That is a joint venture between the Nelson Mandela Foundation and the Rhodes Trust. We sincerely appreciate your generosity in understanding the importance to us of launching that initiative with the hundreds of visiting Rhodes scholars presently in South Africa to celebrate the centenary of the Rhodes Trust.

This is really turning out to be a night of historic connections as your award to us is part of your annual commemoration of the first pressing of grapes 344 years ago.

We had occasion at the earlier event held at Vergelegen commemorating the Rhodes Trust, to comment on the presence of the ghosts of Willem Adriaan van der Stel and Cecil John Rhodes at the gathering.

There must be a fair number of ghosts lurking around this occasion as well.

Thank you for the great honour of considering me worthy of an award in connection with an industry whose roots stretch way back in our history to the earliest years of European settlement.

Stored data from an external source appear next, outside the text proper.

-- ==== Sys2Proof/Tests/Slice0.lean ====
section
/-! SUPPORT. The model's own tests, and one witness for every statement with hypotheses. Expected values come from the
worked examples of the rules and from 95_test_vectors.md. -/

namespace Sys2Proof.Tests

open Sys2Proof Sys2Proof.Machine

/-! ## Well-formedness and decoding, from words written out from the format of R70 -/

theorem test_wf_takes_final_63 : (Instr.final 63).wf = true := by decide

theorem test_wf_refuses_final_64 : (Instr.final 64).wf = false := by decide

/-- RSV, N, OP = 0x01. -/
theorem test_decode_init :
    decode (0b000000000000000000#18 ++ 0b000000#6 ++ 0b00000001#8) = .ok .init := by decide

/-- RSV, N, OP = 0x02. -/
theorem test_decode_block :
    decode (0b000000000000000000#18 ++ 0b000000#6 ++ 0b00000010#8) = .ok .block := by decide

/-- RSV, N = 55, OP = 0x03. -/
theorem test_decode_final_55 :
    decode (0b000000000000000000#18 ++ 0b110111#6 ++ 0b00000011#8) = .ok (.final 55) := by decide

/-- An operand of INIT (R75), the lowest bit of RSV (R73), an unknown OP (R76). -/
theorem test_decode_illegal :
    decode (0b000000000000000000#18 ++ 0b000001#6 ++ 0b00000001#8) = .error .operandSet ∧
    decode (0b000000000000000001#18 ++ 0b000000#6 ++ 0b00000011#8) = .error .reservedSet ∧
    decode (0b000000000000000000#18 ++ 0b000000#6 ++ 0b00000100#8) = .error .unknownOp := by decide

theorem test_decode_table_word :
    decodeTableWord 32 0x00000001 = some .init ∧ decodeTableWord 32 0x00003F03 = some (.final 63) ∧
    decodeTableWord 8 0x03 = some (.final 0) ∧ decodeTableWord 32 0x00000103 = some (.final 1) ∧
    decodeTableWord 32 0x00000102 = none := by decide

/-! ## States -/

/-- A computation is open, with nothing pending and `t` bytes absorbed. -/
def opened (t : DWord) : State := { State.reset with h := H0, hw := true, active := true, total := t }

/-- A command is pending, and BLK is written in full with the word `v`. -/
def running (i : Instr) (v : Word) : State :=
  { opened 0 with pend := some i, busy := true, blk := Vector.replicate 16 v, blkw := Vector.replicate 16 true }

/-- A digest is published. -/
def finished : State := { State.reset with h := H0, hw := true, hex := hexWords H0, done := true }

/-- ERR is set, with code ILLEGAL. -/
def erring : State := { opened 0 with err := true, errcode := 1 }

/-- It is the host's turn, at the statement `st`. -/
def atStmt (st : HostStmt) (s : State) : State := { s with prog := [st], hpc := 0, schedule := [.host] }

/-- Something holds of the next state. -/
def andThenHolds (o : Outcome) (p : State → Bool) : Bool :=
  match o with
  | .next t => p t
  | .fault _ => false
  | .refused _ => false

/-- The outcome is this next state. -/
def answers (o : Outcome) (t : State) : Bool :=
  match o with
  | .next u => u == t
  | .fault _ => false
  | .refused _ => false

theorem of_answers {o : Outcome} {t : State} (h : answers o t = true) : o = .next t := by
  cases o with
  | next u => exact congrArg _ (by simpa [answers] using h)
  | fault f => exact nomatch f
  | refused x => cases h

theorem opened_inv (t : DWord) (h : t.toNat % 64 = 0 ∧ t.toNat ≤ 2 ^ 61 - 64) : (opened t).Inv where
  busy_pend := rfl
  pend_ok := nofun
  active_hw := fun _ _ => rfl
  active_total := fun _ => h
  total_le := by have : (opened t).total = t := rfl; rw [this]; unfold maxMsgBytes; omega
  done_idle := nofun
  done_hex := nofun
  err_clear := fun _ => rfl
  err_set := nofun
  rst_idle := nofun

theorem running_total (i : Instr) (v : Word) : (running i v).total = 0 := rfl

theorem running_inv (i : Instr) (v : Word) (h : i.wf = true) : (running i v).Inv where
  busy_pend := rfl
  pend_ok := by
    intro j hj
    cases hj
    cases i with
    | init => exact ⟨rfl, rfl⟩
    | block => exact ⟨rfl, rfl, by simp [running_total, maxMsgBytes]⟩
    | final n => exact ⟨by simpa [Instr.wf] using h, rfl, rfl⟩
  active_hw := nofun
  active_total := fun _ => by simp [running_total]
  total_le := by simp [running_total]
  done_idle := nofun
  done_hex := nofun
  err_clear := fun _ => rfl
  err_set := nofun
  rst_idle := nofun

Normally when I remark that an award to me is unwarranted, people think that it is but a form of mock modesty.

Tonight nobody can suspect that I am just playing modest when I make that remark.

I am a country boy from the deep rural Transkei, far away from the refinement and sophistication of the winelands. Then I went to Johannesburg, a rough town of mine dumps.

When I eventually moved closer to the winelands of the Cape it was unfortunately in environs that did not permit much participation in the wine industry.

Your award can therefore only be connected with the short period I spent in Victor Verster Prison surrounded by the beautiful vineyards of that area.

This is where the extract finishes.